Stored data entries:

/-- What every message row of a session does first: its session, its sequence, its header (R280, R287; messages arrive
reassembled, log 48). -/
def State.receive (s : State) (msg cls : Nat) (h : BitVec 256) (k : Session → State → State) : State :=
  if !s.addressed h then s.discard else
  match s.sessionFor h with
  | none => s.discard
  | some x =>
    let s1 := s.heard (hSrc h)
    if 6 ≤ hClass h then s1.discard
    else if x.rxSeq.getD (hClass h) 0 ≠ hTseq h then (s1.count 0xA20003 1).closeSession x
    else
      let s2 := s1.modSession x.idx fun y => advanceSeq y (hClass h)
      if hdrOk msg cls h || s.forwardOk x msg h then k (advanceSeq x (hClass h)) s2 else s2.discard

/-- The session numbering that an accepted open sets up: class 5 goes on after this message. -/
def openedBy (x : Session) (h : BitVec 256) (now : Time) : Session :=
  { x with state := .opened, rsess := hSsess h, openedAt := now, lastRx := now
           rxSeq := modAt [0, 0, 0, 0, 0, 0] 5 fun _ => (hTseq h + 1) % 2 ^ 32 }

/-- SESSION_OPEN: accepted, or refused when no entry is free. Sessions of a peer that opens anew close; an open of this
module's own toward the same peer is the session (R281). -/
def State.sessionOpen (s : State) (h : BitVec 256) : State :=
  if !s.addressed h || !hdrOk 0x01 5 h || hDsess h ≠ 0 then s.discard else
  let id := hSrc h
  let s1 := (s.fab.sessions.filter fun x => x.ident = id && x.state = .opened).foldl State.closeSession s
  match s1.fab.sessions.find? fun x => x.ident = id && x.state = .opening with
  | some x =>
    let s2 := s1.modSession x.idx fun y => openedBy { y with roles := y.roles ||| 16#8 } h s.now
    (({ s2 with fab := { s2.fab with
      changed := true, standIns := dropKey s2.fab.standIns id, opens := s2.fab.opens.filter fun p => p.1 ≠ id } } : State).heard id).emit
      (.fabric id 0x02 [hSsess h, x.lsess] (sessionWire s.fab.epoch.toNat (s2.rolesOf x)))
  | none =>
    match s1.roomSession with
    | (s2, none) => (s2.count 0xA20004 1).emit (.fabric id 0x03 [hSsess h, 0] (sessionWire s.fab.epoch.toNat 0))
    | (s2, some i) =>
      let x := openedBy { idx := i, ident := id, roles := 16#8 } h s.now
      let s3 := s2.addSession x
      (({ s3 with fab := { s3.fab with changed := true, standIns := dropKey s3.fab.standIns id } } : State).heard id).emit
        (.fabric id 0x02 [hSsess h, s2.fab.nextSess] (sessionWire s.fab.epoch.toNat (s3.rolesOf x)))

/-- The open of this module that an answer names (R281, R287). -/
def State.openFor (s : State) (h : BitVec 256) : Option Session :=
  s.fab.sessions.find? fun x => x.state = .opening && x.ident = hSrc h && x.lsess = hDsess h

/-- SESSION_ACCEPT. -/
def State.sessionAccept (s : State) (h : BitVec 256) : State :=
  if !s.addressed h || !hdrOk 0x02 5 h then s.discard else
  match s.openFor h with
  | none => s.discard
  | some x =>
    let s1 := s.modSession x.idx fun y => openedBy y h s.now
    ({ s1 with fab := { s1.fab with
      changed := true, standIns := dropKey s1.fab.standIns x.ident
      opens := s1.fab.opens.filter fun p => p.1 ≠ x.ident } } : State).heard x.ident

/-- SESSION_REFUSE. -/
def State.sessionRefuse (s : State) (h : BitVec 256) : State :=
  if !s.addressed h || !hdrOk 0x03 5 h then s.discard else
  match s.openFor h with
  | none => s.discard
  | some x => (s.dropSession x.idx).openFailed x.ident

/-- No answer to an open within 20 µs (R281). -/
def State.openTimeout (s : State) (id : Nat) : State :=
  match s.fab.sessions.find? fun x => x.state = .opening && x.ident = id with
  | none => s
  | some x => if x.openedAt + 20000 ≤ s.now then (s.dropSession x.idx).openFailed id else s

/-- A session that saw no frame for 3 ms closes (R281). -/
def State.idleTimeout (s : State) (idx : Nat) : State :=
  match s.fab.sessions.find? fun x => x.idx = idx && x.state = .opened with
  | none => s
  | some x => if x.lastRx + 3000000 ≤ s.now then s.closeSession x else s

def execSessionOpen (t : Nat) (hdr : BitVec 256) (_roles : Nat) (s : State) : Host.Outcome State Fault Refusal :=
  .next ((s.tick t).sessionOpen hdr)

def execSessionAccept (t : Nat) (hdr : BitVec 256) (_roles : Nat) (s : State) : Host.Outcome State Fault Refusal :=
  .next ((s.tick t).sessionAccept hdr)

def execSessionRefuse (t : Nat) (hdr : BitVec 256) (s : State) : Host.Outcome State Fault Refusal :=
  .next ((s.tick t).sessionRefuse hdr)

def execSessionClose (t : Nat) (hdr : BitVec 256) (s : State) : Host.Outcome State Fault Refusal :=
  .next ((s.tick t).receive 0x04 5 hdr fun x s => s.closeSession x)

def execSessionOpenTimeout (t ident : Nat) (s : State) : Host.Outcome State Fault Refusal :=
  .next ((s.tick t).openTimeout ident)

def execSessionIdleTimeout (t idx : Nat) (s : State) : Host.Outcome State Fault Refusal :=
  .next ((s.tick t).idleTimeout idx)

/-- A keepalive on every OPEN session (R281, R284; log 50). -/
def execKeepaliveSend (t : Nat) (s : State) : Host.Outcome State Fault Refusal :=
  let s1 := s.tick t
  .next ((s1.fab.sessions.filter fun x => x.state = .opened).foldl
    (fun s x => s.emit (.fabric x.ident 0x05 [x.rsess, x.lsess] (timeWire s.now))) s1)

/-- The path bound takes a delay (R284). -/
def State.pathSample (s : State) (id : Nat) (sent : Time) : State :=
  { s with fab := { s.fab with sessions := s.fab.sessions.map fun x =>
      if x.ident = id && x.state = .opened then { x with paths := ((s.now - sent) :: x.paths).take 64 } else x } }

def execKeepalive (t : Nat) (hdr : BitVec 256) (sent : Time) (s : State) : Host.Outcome State Fault Refusal :=
  .next ((s.tick t).receive 0x05 5 hdr fun x s => s.pathSample x.ident sent)

/-! ### Links (R273..R277) -/

def lSeq (h : BitVec 128) : Nat := bits h.toNat 127 112
def lAck (h : BitVec 128) : Nat := bits h.toNat 111 96
def lClass (h : BitVec 128) : Nat := bits h.toNat 95 93
def lNak (h : BitVec 128) : Bool := bits h.toNat 92 92 = 1
def lLen (h : BitVec 128) : Nat := bits h.toNat 91 80
def lCrClass (h : BitVec 128) : Nat := bits h.toNat 79 77
def lCrUnits (h : BitVec 128) : Nat := bits h.toNat 76 64

/-- A frame with a good CRC and fields in range (R275). -/
def frameOk (h : BitVec 128) (crcOk : Bool) : Bool := crcOk && lClass h ≤ 5 && lLen h ≤ 128 && bits h.toNat 63 0 = 0

/-- A port's state. -/
def State.port (s : State) (p : Nat) : Port := s.fab.ports.getD p {}

/-- Changes a port. -/
def State.modPort (s : State) (p : Nat) (g : Port → Port) : State :=
  { s with fab := { s.fab with ports := modAt s.fab.ports p g } }

/-- Changes a lane of a port. -/
def State.modLane (s : State) (p l : Nat) (g : Lane → Lane) : State :=
  s.modPort p fun x => { x with lanes := modAt x.lanes l g }

/-- Lanes in service of a port, as the mask of LINK_HELLO and LANE_MAP. -/
def laneMask (x : Port) : Nat := (x.lanes.zipIdx.map fun l => if l.1.inService then 2 ^ l.2 else 0).sum

/-- The port is in service while a lane is (R274). -/
def settle (x : Port) : Port := { x with inService := x.inService && x.lanes.any (·.inService) }

/-- A link frame that may need replay is sent (R276). -/
def State.sendFrame (s : State) (p : Nat) : State :=
  s.modPort p fun x => { x with txSeq := x.txSeq + 1, replay := (x.replay ++ [(x.txSeq, 0)]).drop (x.replay.length + 1 - 1024) }

/-- Own covered commitments that still promise, the latest ADMIT_TIME (R297). -/
def State.latestCovered (s : State) : Option Request :=
  (s.reqs.filter fun r => r.covered ≠ 0 && !r.mirror && r.lc && !r.withdrawn).foldl (fun (m : Option Request) r => match m with
    | some b => if b.promise.admitTime < r.promise.admitTime then some r else m
    | none => some r) none

/-- Removes the coverage of one commitment: it keeps its promise and goes on unmirrored. -/
def State.uncover (s : State) (r : Request) : State :=
  let s1 := s.modReq r.fn r.tag fun q => { q with covered := 0 }
  (if r.gen then s1.modSlot (r.promise.handle / 65536) fun e => { e with role := .unpaired } else s1).count 0xA20009 1

/-- After the loss of a direct port coverage is removed, latest first, until the mirror ledger fits (R297). -/
def State.fitMirror : Nat → State → State
  | 0, s => s
  | n + 1, s =>
    if s.ledgerOk .mirror then s else
    match s.latestCovered with
    | none => s
    | some r => State.fitMirror n (s.uncover r)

[What you will do]:
Reproduce exactly the stretch of lines that starts at the one containing "if s.ledgerOk .mirror then s else" and ends with the final line of the data, including both ends and nothing more.

[Written answer]:
    if s.ledgerOk .mirror then s else
    match s.latestCovered with
    | none => s
    | some r => State.fitMirror n (s.uncover r)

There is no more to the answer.